DR BEER: This was an international study of 1,199 men randomized 2 to 1 to the active drug versus placebo.
And the results are fairly compelling, I think. The median survival was 18.4 versus 13.6 months with a hazard ratio of 0.63, so that indicates a 37% improvement in overall survival in these postchemotherapy castration-resistant prostate cancer patients.
And all the other measures of clinical activity and efficacy followed along in the same direction. So PSA decline was seen in 54% of patients treated with enzalutamide, 2% of placebo patients.

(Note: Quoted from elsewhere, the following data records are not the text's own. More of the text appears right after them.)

-- ==== Sys2Proof/Tests/Witnesses.lean ====
section
/-! SUPPORT. For each statement of Certificates/Slice0/Obligations.lean that has hypotheses, a state and operands that meet
all of them, clause by clause where the statement has several; and two runs that are weakly fair. -/

namespace Sys2Proof.Tests

open Sys2Proof Sys2Proof.Machine

theorem generatedTable_ok :
    Memory.wf generatedTable = true ∧ Memory.Below 256 generatedTable ∧ TableFull generatedTable := by
  refine ⟨by decide +kernel, by decide +kernel, by decide +kernel⟩

/-- An engine of `speedBuild` with the generated table, not in GEN, meets the engines' invariant. -/
theorem constructed_inv {e : Engine} (hl : e.lut = generatedTable) (hr : e.ready = true) (hg : e.gidx = 256#9)
    (hp : e.phase ≠ .gen) (hb : e.base.toNat < 2 ^ 16 ∧ e.abase.toNat < 2 ^ 16)
    (hi : e.phase = .calculate → e.idx.toNat ≤ e.endIdx.toNat) : e.Inv speedBuild := by
  obtain ⟨h1, h2, h3⟩ := generatedTable_ok
  refine ⟨by rw [hl]; exact h1, by rw [hl]; exact h2, hb.1, hb.2, by simp [hr, hp], fun h => absurd h hp,
    ⟨fun _ _ => ⟨by rw [hl]; exact h3, hg⟩, fun h => by cases h⟩, hi, fun _ => ⟨rfl, rfl⟩⟩

theorem idleEngine_inv : idleEngine.Inv speedBuild :=
  constructed_inv rfl rfl rfl (by decide) (by decide) (by decide)

/-- `demo` meets the invariant and its tables are the generated ones. -/
theorem demo_inv : demo.Inv := by
  refine ⟨by decide, rfl, by decide, by decide, by decide, fun e he => ?_, fun e he => ?_⟩
  all_goals
    have : e = idleEngine := by simpa [demo] using he
    subst this
  · exact idleEngine_inv
  · intro h
    cases h

/-- So does `demo` with a running engine in the place of `E[0]`. -/
theorem running_inv {c idx endIdx : Byte} (h : idx.toNat ≤ endIdx.toNat) :
    (demoWith 0 (runningEngine c idx endIdx)).Inv :=
  State.setEngine_inv demo_inv (e := idleEngine) rfl
    (constructed_inv rfl rfl rfl (fun hp => by cases hp) ⟨by simp [runningEngine, idleEngine, Engine.constructed],
      by simp [runningEngine]⟩ fun _ => h) id (fun hp => by cases hp)

/-- So does `demo` with a generating engine in the place of `E[0]`. -/
theorem generating_inv : (demoWith 0 (Engine.reset speedBuild)).Inv := by
  refine ⟨by decide, rfl, by decide, by decide, by decide, fun e he => ?_, fun e he => ?_⟩
  all_goals
    have : e = Engine.reset speedBuild ∨ e = idleEngine := by simpa [demoWith, demo, State.setEngine] using he
  · rcases this with rfl | rfl
    · exact Engine.reset_inv _
    · exact idleEngine_inv
  · intro h
    rcases this with rfl | rfl <;> cases h

/-- The same with the generating engine in the place of `E[1]`. -/
theorem generating_inv' : (demoWith 1 (Engine.reset speedBuild)).Inv := by
  refine ⟨by decide, rfl, by decide, by decide, by decide, fun e he => ?_, fun e he => ?_⟩
  all_goals
    have : e = idleEngine ∨ e = Engine.reset speedBuild := by simpa [demoWith, demo, State.setEngine] using he
  · rcases this with rfl | rfl
    · exact idleEngine_inv
    · exact Engine.reset_inv _
  · intro h
    rcases this with rfl | rfl <;> cases h

theorem generatedTable_generated : TableGenerated generatedTable := by decide +kernel

theorem demo_tables : demo.TablesGenerated := by
  intro e he
  have : e = idleEngine := by simpa [demo] using he
  subst this
  exact generatedTable_generated

theorem sizeDemo_inv : sizeDemo.Inv := by decide +kernel

theorem demo_idlePort : demo.IdlePort idleEngine := ⟨rfl, rfl⟩

/-! ### The command word -/

theorem wit_DecodeOfEncode :
    (Instr.copy 1#8).wf speedBuild = true ∧ (Instr.testWr 0xFF#8 0xFF#8).wf speedBuild = true ∧
    (Instr.calculate 0xFF#8 0xFF#8).wf sizeBuild = true ∧ (Instr.calculateOfs 0xFF#8 0xFF#8 0xFF#8).wf sizeBuild = true := by
  decide

theorem wit_EncodeOfDecode :
    decode speedBuild 0xFFFFFF02#32 = .ok (.calculateOfs 0xFF#8 0xFF#8 0xFF#8) ∧
    (Instr.calculateOfs 0xFF#8 0xFF#8 0xFF#8).wf speedBuild = true ∧
    encode (.calculateOfs 0xFF#8 0xFF#8 0xFF#8) = 0xFFFFFF02#32 := by decide

/-- One word for each clause of the list, and legal words beside them. -/
theorem wit_IllegalWordsExactly :
    ([0x00000000#32, 0x00000005#32, 0x0000000F#32, 0x00000012#32, 0x00010001#32, 0x00010003#32, 0x00000203#32,
        0x01000004#32].all fun w => (decode speedBuild w).toOption = none) = true ∧
    (decode sizeBuild 0x00000004#32).toOption = none ∧ (decode ⟨.speed, false, 2, 16⟩ 0x00000004#32).toOption = none ∧
    ([0xFF00FF01#32, 0xFFFFFF02#32, 0x00000103#32, 0x00FFFF04#32].all fun w =>
        (decode speedBuild w).toOption ≠ none) = true := by decide

/-! ### The step -/

theorem wit_StepRunsDecodedCommand :
    let s := demoHost (HostOp.issue 1 (.calculate 0#8 9#8))
    s.schedule = [.host] ∧ s.host = [.regWrite 1 0#3 0x09000001#32] ∧ s.engines[1]? = some idleEngine ∧
    idleEngine.phase = .idle ∧ decode s.build 0x09000001#32 = .ok (.calculate 0#8 9#8) := by
  refine ⟨rfl, by decide, rfl, rfl, by decide⟩

theorem wit_StepIsOneEvent :
    (demoHost (.regRead 0 1#3)).schedule = [.host] ∧
    (demoWith 0 (runningEngine 0#8 0#8 9#8)).schedule = [] ∧
    (demoWith 0 (runningEngine 0#8 0#8 9#8)).enabledAgents = [.engine 0] := by
  refine ⟨rfl, rfl, by decide +kernel⟩

theorem wit_EndedRunKeepsState : demo.schedule = [] ∧ demo.host = [] ∧ ∀ e ∈ demo.engines, e.phase = .idle := by
  refine ⟨rfl, rfl, by decide⟩

/-- 95_test_vectors.md 3.2: a buffer of nine admitted bytes, and a CALC of ten. -/
theorem wit_UnadmittedReadIsStuck :
    let s := { demoWith 0 (runningEngine 0xBC#8 9#8 10#8) with launch := [⟨0x100, 9⟩] }
    s.engines[0]? = some (runningEngine 0xBC#8 9#8 10#8) ∧ (9#8).toNat < (10#8).toNat ∧
    s.admits ((0x0100#32).toNat + (9#8).toNat) = false ∧ s.admits 0x108 = true ∧
    s.schedule = [] ∧ s.host = [] ∧ s.engines[1]? = some idleEngine ∧ s.engines[2]? = none := by
  refine ⟨rfl, by decide, by decide, by decide, rfl, rfl, rfl, rfl⟩

theorem wit_BuildNeverChanges : ∃ t, step demo = .next t := ⟨_, rfl⟩

/-! ### Dropped commands -/

theorem wit_BusyWriteIsOverrun :
    let s := { demoHost (.regWrite 0 0#3 0#32) with engines := [runningEngine 0#8 0#8 9#8, idleEngine] }
    s.schedule = [.host] ∧ s.host = [.regWrite 0 0#3 0#32] ∧ s.engines[0]? = some (runningEngine 0#8 0#8 9#8) ∧
    (runningEngine 0#8 0#8 9#8).phase ≠ .idle := by
  refine ⟨rfl, rfl, rfl, by decide⟩

theorem wit_IllegalWriteIsDropped :
    let s := demoHost (.regWrite 0 0#3 0#32)
    s.schedule = [.host] ∧ s.host = [.regWrite 0 0#3 0#32] ∧ s.engines[0]? = some idleEngine ∧
    idleEngine.phase = .idle ∧ (decode s.build 0#32).toOption = none := by
  refine ⟨rfl, rfl, rfl, rfl, by decide⟩

theorem wit_CopyFromUnreadyIsIllegal :
    let s := demoWith 1 (Engine.reset speedBuild)
    s.IdlePort idleEngine ∧ (1#8).toNat < s.build.nInst ∧ s.engines[(1#8).toNat]? = some (Engine.reset speedBuild) ∧
    (Engine.reset speedBuild).ready = false := by
  refine ⟨⟨rfl, rfl⟩, by decide, rfl, rfl⟩

/-- A machine that meets the invariant with a BUSY engine behind the port, and one with a generating engine as a COPY's
source; the other clauses hold on `demo`. -/
theorem wit_CommandPriority :
    (demoWith 0 (runningEngine 0#8 0#8 9#8)).Inv ∧ (demoWith 1 (Engine.reset speedBuild)).Inv ∧ demo.Inv ∧
    demo.engines[demo.port]? = some idleEngine ∧ idleEngine.phase = .idle ∧
    (Instr.copy 2#8).wf demo.build = false ∧ (Instr.copy 1#8).wf demo.build = true ∧
    (demo.engines[(1#8).toNat]?).map Engine.ready = some true ∧
    ((demoWith 1 (Engine.reset speedBuild)).engines[(1#8).toNat]?).map Engine.ready = some false ∧
    (9#8).toNat ≤ (9#8).toNat ∧ (8#8).toNat < (9#8).toNat := by
  refine ⟨running_inv (by decide), generating_inv', demo_inv, rfl, rfl, by decide, by decide, rfl, rfl, by decide, by decide⟩

/-! ### Acceptance -/

theorem wit_CalcAccepted :
    demo.IdlePort idleEngine ∧ Memory.read idleEngine.lut (0xFF#8).toNat = some 0xF9#8 ∧
    sizeDemo.IdlePort { Engine.reset sizeBuild with base := 0xFE#32 } ∧ 0xF9#8 = polyT 0xFF#8 := by
  refine ⟨demo_idlePort, by decide +kernel, ⟨rfl, rfl⟩, by decide⟩

theorem wit_CalcOfsAccepted : demo.IdlePort idleEngine ∧ (3#8).toNat < (4#8).toNat := ⟨demo_idlePort, by decide⟩

theorem wit_CalcOfsFaultsAtAcceptance : demo.IdlePort idleEngine ∧ (4#8).toNat ≤ (4#8).toNat :=
  ⟨demo_idlePort, by decide⟩

theorem wit_CalcOfsIgnoresStart : ∃ t, exec (.calculateOfs 3#8 0#8 4#8) demo = .next t := ⟨_, rfl⟩

theorem wit_CopyAccepted :
    demo.IdlePort idleEngine ∧ (1#8).toNat < demo.build.nInst ∧ demo.engines[(1#8).toNat]? = some idleEngine ∧
    idleEngine.ready = true :=
  ⟨demo_idlePort, by decide, rfl, rfl⟩

theorem wit_TestWrAccepted :
    demo.IdlePort idleEngine ∧ demo.build.testHook = true ∧ demo.build.strategy = .speed :=
  ⟨demo_idlePort, rfl, rfl⟩

/-- An accepted command, an overrun and an illegal one. -/
theorem wit_CommandFrame :
    (∃ t, exec (.testWr 0#8 0#8) demo = .next t) ∧
    (∃ t, exec (.testWr 0#8 0#8) (demoWith 0 (runningEngine 0#8 0#8 9#8)) = .next t) ∧
    (∃ t, exec (.copy 2#8) demo = .next t) :=
  ⟨⟨_, rfl⟩, ⟨_, rfl⟩, ⟨_, rfl⟩⟩

/-! ### The engines' steps -/

/-- The last generation step and the one before it. -/
theorem wit_GenerationStep :
    let e := { Engine.reset speedBuild with gidx := 255#9 }
    let e' := { Engine.reset speedBuild with gidx := 254#9 }
    (demoWith 0 e).engines[0]? = some e ∧ e.phase = .gen ∧ e.gidx.toNat < 256 ∧ e.gidx.toNat = 255 ∧
    (demoWith 0 e').engines[0]? = some e' ∧ e'.phase = .gen ∧ e'.gidx.toNat < 256 ∧ e'.gidx.toNat ≠ 255 := by
  refine ⟨rfl, rfl, by decide, by decide, rfl, rfl, by decide, by decide⟩

/-- The last byte step of the check string under SPEED, and the wrapped one of `sizeDemo` under SIZE. -/
theorem wit_ByteStep :
    (let s := demoWith 0 (runningEngine 0x45#8 8#8 9#8)
     s.engines[0]? = some (runningEngine 0x45#8 8#8 9#8) ∧ (8#8).toNat < (9#8).toNat ∧
     s.admits ((0x0100#32).toNat + (8#8).toNat) = true ∧ s.byteAt ((0x0100#32).toNat + (8#8).toNat) = 0x39#8 ∧
     Memory.read idleEngine.lut (0x45#8 ^^^ 0x39#8).toNat = some 0xBC#8) ∧
    (sizeDemo.admits (((0xFE#32).toNat + (2#8).toNat) % 2 ^ sizeDemo.build.addrW) = true ∧
     sizeDemo.byteAt (((0xFE#32).toNat + (2#8).toNat) % 2 ^ sizeDemo.build.addrW) = 0x33#8 ∧
     0xE7#8 = polyT (0x87#8 ^^^ 0x33#8)) := by
  refine ⟨⟨rfl, by decide, by decide, by decide, by decide +kernel⟩, by decide, by decide, by decide⟩

theorem wit_CompletionStep :
    let e := runningEngine 0xBC#8 9#8 9#8
    (demoWith 0 e).engines[0]? = some e ∧ e.phase = .calculate ∧ e.idx = e.endIdx ∧ (demoWith 0 e).Inv := by
  refine ⟨rfl, rfl, rfl, running_inv (by decide)⟩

Objective response in the soft tissue is 29% versus 4%. Quality-of-life improvement 43% versus 18%. Median time to progression, 8.3 months versus 3.0 months. So really, across the board, no matter what measure we used, this new drug was clearly superior to placebo in this setting.
DR LOVE: What do you see as the clinical implications of this study?
DR BEER: I think it’s a very attractive agent, both from the standpoint of efficacy and from the standpoint of safety. As we look at the safety data on this study, the percentage of patients discontinuing treatment due to an adverse effect was no higher in the drug group than in the placebo group, so a very well-tolerated drug in general.
The one unusual but notable toxicity is seizures, which was reported in 0.6% of patients in this paper — actually 0.9% of patients in the prescribing information that came out with the FDA approval. There were no seizures in the placebo group, so this is a drug where overall tolerability is excellent, but patients who are at risk for seizures, such as patients with brain metastases, are probably not good candidates.
One of the exciting features of this drug and something we discussed earlier is the absence of the need for corticosteroids. So, unlike abiraterone, this drug is dosed by itself. And some of the issues with long-term corticosteroid exposure should not be an issue for patients on this drug.
DR LOVE: So William, I’m curious in terms of the steroids that are used with, for example, abiraterone. I mean, theoretically, this is physiologic replacement. But do you think there’s side effects, toxicities?
DR OH: With corticosteroids? Unfortunately, I think corticosteroids have become the bane of our existence as practitioners taking care of men with prostate cancer. With abiraterone it’s really required, as we talked about, although the extent of requirement is still debated, and there are patients in whom you can cut the dose down and not see secondary side effects. But we’re using it with chemotherapy. It’s part of many of these other regimens really for historical reasons only. And I’ve found that many of my patients really complain about the steroids even when they’re having a very good response, for example, to docetaxel chemotherapy or cabazitaxel chemotherapy. So I’ve tried to avoid steroids when I can. With abiraterone you have to start with prednisone, but in some patients that becomes the more limiting factor.